Could you repeat the records below exactly as written?

##### Material supplied #####

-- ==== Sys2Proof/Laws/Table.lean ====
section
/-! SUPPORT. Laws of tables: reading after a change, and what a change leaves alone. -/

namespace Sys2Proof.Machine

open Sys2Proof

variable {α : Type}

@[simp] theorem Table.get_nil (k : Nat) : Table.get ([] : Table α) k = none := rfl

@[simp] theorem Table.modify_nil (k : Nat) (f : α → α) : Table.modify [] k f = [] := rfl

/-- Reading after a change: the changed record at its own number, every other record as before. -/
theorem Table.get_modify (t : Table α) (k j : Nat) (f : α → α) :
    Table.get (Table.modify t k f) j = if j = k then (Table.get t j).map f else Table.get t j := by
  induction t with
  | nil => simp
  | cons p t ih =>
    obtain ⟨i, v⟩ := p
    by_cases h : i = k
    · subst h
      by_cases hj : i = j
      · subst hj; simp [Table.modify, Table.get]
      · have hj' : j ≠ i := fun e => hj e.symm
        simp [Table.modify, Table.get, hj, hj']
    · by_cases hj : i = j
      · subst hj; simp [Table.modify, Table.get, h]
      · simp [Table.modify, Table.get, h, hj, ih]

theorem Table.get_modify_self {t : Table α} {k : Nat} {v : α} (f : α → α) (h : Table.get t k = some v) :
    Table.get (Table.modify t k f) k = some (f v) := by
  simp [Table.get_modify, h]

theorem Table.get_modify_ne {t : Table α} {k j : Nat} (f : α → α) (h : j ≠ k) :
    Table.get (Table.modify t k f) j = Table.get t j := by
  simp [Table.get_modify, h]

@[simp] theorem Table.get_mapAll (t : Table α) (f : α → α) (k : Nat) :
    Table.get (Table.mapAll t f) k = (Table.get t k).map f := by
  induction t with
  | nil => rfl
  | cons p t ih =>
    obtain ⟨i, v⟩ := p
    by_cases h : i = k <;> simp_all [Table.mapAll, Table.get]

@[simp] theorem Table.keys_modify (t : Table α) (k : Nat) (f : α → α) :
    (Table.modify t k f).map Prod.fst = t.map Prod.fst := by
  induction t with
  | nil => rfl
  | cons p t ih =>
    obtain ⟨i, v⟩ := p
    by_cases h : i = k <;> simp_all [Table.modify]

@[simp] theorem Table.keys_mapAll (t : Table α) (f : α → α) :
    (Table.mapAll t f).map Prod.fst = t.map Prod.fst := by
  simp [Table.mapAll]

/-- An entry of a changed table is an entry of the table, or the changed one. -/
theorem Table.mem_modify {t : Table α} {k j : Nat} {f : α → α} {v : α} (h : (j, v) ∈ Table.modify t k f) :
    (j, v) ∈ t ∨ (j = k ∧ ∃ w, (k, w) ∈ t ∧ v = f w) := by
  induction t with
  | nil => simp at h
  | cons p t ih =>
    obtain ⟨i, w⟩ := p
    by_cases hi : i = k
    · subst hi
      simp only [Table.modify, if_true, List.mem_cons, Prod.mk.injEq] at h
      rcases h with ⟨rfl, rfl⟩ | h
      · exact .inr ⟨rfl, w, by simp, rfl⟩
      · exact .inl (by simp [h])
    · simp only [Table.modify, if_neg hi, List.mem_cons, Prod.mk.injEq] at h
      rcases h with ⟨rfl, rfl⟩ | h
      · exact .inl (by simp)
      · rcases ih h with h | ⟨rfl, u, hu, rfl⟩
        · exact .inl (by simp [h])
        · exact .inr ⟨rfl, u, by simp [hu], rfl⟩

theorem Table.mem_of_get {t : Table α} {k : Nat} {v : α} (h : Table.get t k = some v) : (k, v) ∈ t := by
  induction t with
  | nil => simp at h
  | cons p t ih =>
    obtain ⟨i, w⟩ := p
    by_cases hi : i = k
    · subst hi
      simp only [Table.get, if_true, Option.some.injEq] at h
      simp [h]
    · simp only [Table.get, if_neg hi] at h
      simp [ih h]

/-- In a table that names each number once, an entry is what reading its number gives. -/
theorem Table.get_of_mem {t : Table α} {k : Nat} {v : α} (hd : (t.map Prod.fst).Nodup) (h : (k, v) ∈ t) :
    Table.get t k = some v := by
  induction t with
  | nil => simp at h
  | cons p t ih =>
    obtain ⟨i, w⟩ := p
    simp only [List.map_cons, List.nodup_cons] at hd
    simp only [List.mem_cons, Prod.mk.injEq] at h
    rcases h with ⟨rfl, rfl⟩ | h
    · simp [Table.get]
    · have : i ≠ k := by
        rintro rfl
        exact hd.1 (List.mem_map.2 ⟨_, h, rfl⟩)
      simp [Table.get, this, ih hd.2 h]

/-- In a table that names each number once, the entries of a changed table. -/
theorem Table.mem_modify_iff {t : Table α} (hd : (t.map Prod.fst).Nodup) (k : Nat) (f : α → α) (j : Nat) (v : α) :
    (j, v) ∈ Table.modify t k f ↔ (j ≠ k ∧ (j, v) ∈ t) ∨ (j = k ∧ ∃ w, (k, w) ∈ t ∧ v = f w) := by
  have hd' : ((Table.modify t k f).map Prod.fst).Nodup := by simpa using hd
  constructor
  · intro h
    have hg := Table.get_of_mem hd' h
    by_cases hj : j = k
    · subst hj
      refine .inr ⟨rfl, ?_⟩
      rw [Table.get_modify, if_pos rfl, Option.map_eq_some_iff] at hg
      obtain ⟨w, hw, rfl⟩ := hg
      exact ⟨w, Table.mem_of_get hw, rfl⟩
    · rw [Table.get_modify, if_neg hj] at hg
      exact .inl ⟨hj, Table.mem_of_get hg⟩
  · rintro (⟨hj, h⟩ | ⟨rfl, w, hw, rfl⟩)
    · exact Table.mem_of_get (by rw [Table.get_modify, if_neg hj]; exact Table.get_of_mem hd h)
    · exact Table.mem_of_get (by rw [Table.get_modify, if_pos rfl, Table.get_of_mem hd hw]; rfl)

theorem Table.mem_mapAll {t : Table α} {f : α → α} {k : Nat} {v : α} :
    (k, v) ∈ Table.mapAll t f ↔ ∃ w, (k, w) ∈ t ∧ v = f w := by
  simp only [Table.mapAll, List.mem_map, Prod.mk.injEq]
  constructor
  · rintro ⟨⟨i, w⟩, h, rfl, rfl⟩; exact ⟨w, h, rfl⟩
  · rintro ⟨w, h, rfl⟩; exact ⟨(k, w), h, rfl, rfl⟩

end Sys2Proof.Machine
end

#####

> _Written reply_
-- ==== Sys2Proof/Laws/Table.lean ====
section
/-! SUPPORT. Laws of tables: reading after a change, and what a change leaves alone. -/

namespace Sys2Proof.Machine

open Sys2Proof

variable {α : Type}

@[simp] theorem Table.get_nil (k : Nat) : Table.get ([] : Table α) k = none := rfl

@[simp] theorem Table.modify_nil (k : Nat) (f : α → α) : Table.modify [] k f = [] := rfl

/-- Reading after a change: the changed record at its own number, every other record as before. -/
theorem Table.get_modify (t : Table α) (k j : Nat) (f : α → α) :
    Table.get (Table.modify t k f) j = if j = k then (Table.get t j).map f else Table.get t j := by
  induction t with
  | nil => simp
  | cons p t ih =>
    obtain ⟨i, v⟩ := p
    by_cases h : i = k
    · subst h
      by_cases hj : i = j
      · subst hj; simp [Table.modify, Table.get]
      · have hj' : j ≠ i := fun e => hj e.symm
        simp [Table.modify, Table.get, hj, hj']
    · by_cases hj : i = j
      · subst hj; simp [Table.modify, Table.get, h]
      · simp [Table.modify, Table.get, h, hj, ih]

theorem Table.get_modify_self {t : Table α} {k : Nat} {v : α} (f : α → α) (h : Table.get t k = some v) :
    Table.get (Table.modify t k f) k = some (f v) := by
  simp [Table.get_modify, h]

theorem Table.get_modify_ne {t : Table α} {k j : Nat} (f : α → α) (h : j ≠ k) :
    Table.get (Table.modify t k f) j = Table.get t j := by
  simp [Table.get_modify, h]

@[simp] theorem Table.get_mapAll (t : Table α) (f : α → α) (k : Nat) :
    Table.get (Table.mapAll t f) k = (Table.get t k).map f := by
  induction t with
  | nil => rfl
  | cons p t ih =>
    obtain ⟨i, v⟩ := p
    by_cases h : i = k <;> simp_all [Table.mapAll, Table.get]

@[simp] theorem Table.keys_modify (t : Table α) (k : Nat) (f : α → α) :
    (Table.modify t k f).map Prod.fst = t.map Prod.fst := by
  induction t with
  | nil => rfl
  | cons p t ih =>
    obtain ⟨i, v⟩ := p
    by_cases h : i = k <;> simp_all [Table.modify]

@[simp] theorem Table.keys_mapAll (t : Table α) (f : α → α) :
    (Table.mapAll t f).map Prod.fst = t.map Prod.fst := by
  simp [Table.mapAll]

/-- An entry of a changed table is an entry of the table, or the changed one. -/
theorem Table.mem_modify {t : Table α} {k j : Nat} {f : α → α} {v : α} (h : (j, v) ∈ Table.modify t k f) :
    (j, v) ∈ t ∨ (j = k ∧ ∃ w, (k, w) ∈ t ∧ v = f w) := by
  induction t with
  | nil => simp at h
  | cons p t ih =>
    obtain ⟨i, w⟩ := p
    by_cases hi : i = k
    · subst hi
      simp only [Table.modify, if_true, List.mem_cons, Prod.mk.injEq] at h
      rcases h with ⟨rfl, rfl⟩ | h
      · exact .inr ⟨rfl, w, by simp, rfl⟩
      · exact .inl (by simp [h])
    · simp only [Table.modify, if_neg hi, List.mem_cons, Prod.mk.injEq] at h
      rcases h with ⟨rfl, rfl⟩ | h
      · exact .inl (by simp)
      · rcases ih h with h | ⟨rfl, u, hu, rfl⟩
        · exact .inl (by simp [h])
        · exact .inr ⟨rfl, u, by simp [hu], rfl⟩

theorem Table.mem_of_get {t : Table α} {k : Nat} {v : α} (h : Table.get t k = some v) : (k, v) ∈ t := by
  induction t with
  | nil => simp at h
  | cons p t ih =>
    obtain ⟨i, w⟩ := p
    by_cases hi : i = k
    · subst hi
      simp only [Table.get, if_true, Option.some.injEq] at h
      simp [h]
    · simp only [Table.get, if_neg hi] at h
      simp [ih h]

/-- In a table that names each number once, an entry is what reading its number gives. -/
theorem Table.get_of_mem {t : Table α} {k : Nat} {v : α} (hd : (t.map Prod.fst).Nodup) (h : (k, v) ∈ t) :
    Table.get t k = some v := by
  induction t with
  | nil => simp at h
  | cons p t ih =>
    obtain ⟨i, w⟩ := p
    simp only [List.map_cons, List.nodup_cons] at hd
    simp only [List.mem_cons, Prod.mk.injEq] at h
    rcases h with ⟨rfl, rfl⟩ | h
    · simp [Table.get]
    · have : i ≠ k := by
        rintro rfl
        exact hd.1 (List.mem_map.2 ⟨_, h, rfl⟩)
      simp [Table.get, this, ih hd.2 h]

/-- In a table that names each number once, the entries of a changed table. -/
theorem Table.mem_modify_iff {t : Table α} (hd : (t.map Prod.fst).Nodup) (k : Nat) (f : α → α) (j : Nat) (v : α) :
    (j, v) ∈ Table.modify t k f ↔ (j ≠ k ∧ (j, v) ∈ t) ∨ (j = k ∧ ∃ w, (k, w) ∈ t ∧ v = f w) := by
  have hd' : ((Table.modify t k f).map Prod.fst).Nodup := by simpa using hd
  constructor
  · intro h
    have hg := Table.get_of_mem hd' h
    by_cases hj : j = k
    · subst hj
      refine .inr ⟨rfl, ?_⟩
      rw [Table.get_modify, if_pos rfl, Option.map_eq_some_iff] at hg
      obtain ⟨w, hw, rfl⟩ := hg
      exact ⟨w, Table.mem_of_get hw, rfl⟩
    · rw [Table.get_modify, if_neg hj] at hg
      exact .inl ⟨hj, Table.mem_of_get hg⟩
  · rintro (⟨hj, h⟩ | ⟨rfl, w, hw, rfl⟩)
    · exact Table.mem_of_get (by rw [Table.get_modify, if_neg hj]; exact Table.get_of_mem hd h)
    · exact Table.mem_of_get (by rw [Table.get_modify, if_pos rfl, Table.get_of_mem hd hw]; rfl)

theorem Table.mem_mapAll {t : Table α} {f : α → α} {k : Nat} {v : α} :
    (k, v) ∈ Table.mapAll t f ↔ ∃ w, (k, w) ∈ t ∧ v = f w := by
  simp only [Table.mapAll, List.mem_map, Prod.mk.injEq]
  constructor
  · rintro ⟨⟨i, w⟩, h, rfl, rfl⟩; exact ⟨w, h, rfl⟩
  · rintro ⟨w, h, rfl⟩; exact ⟨(k, w), h, rfl, rfl⟩

end Sys2Proof.Machine
end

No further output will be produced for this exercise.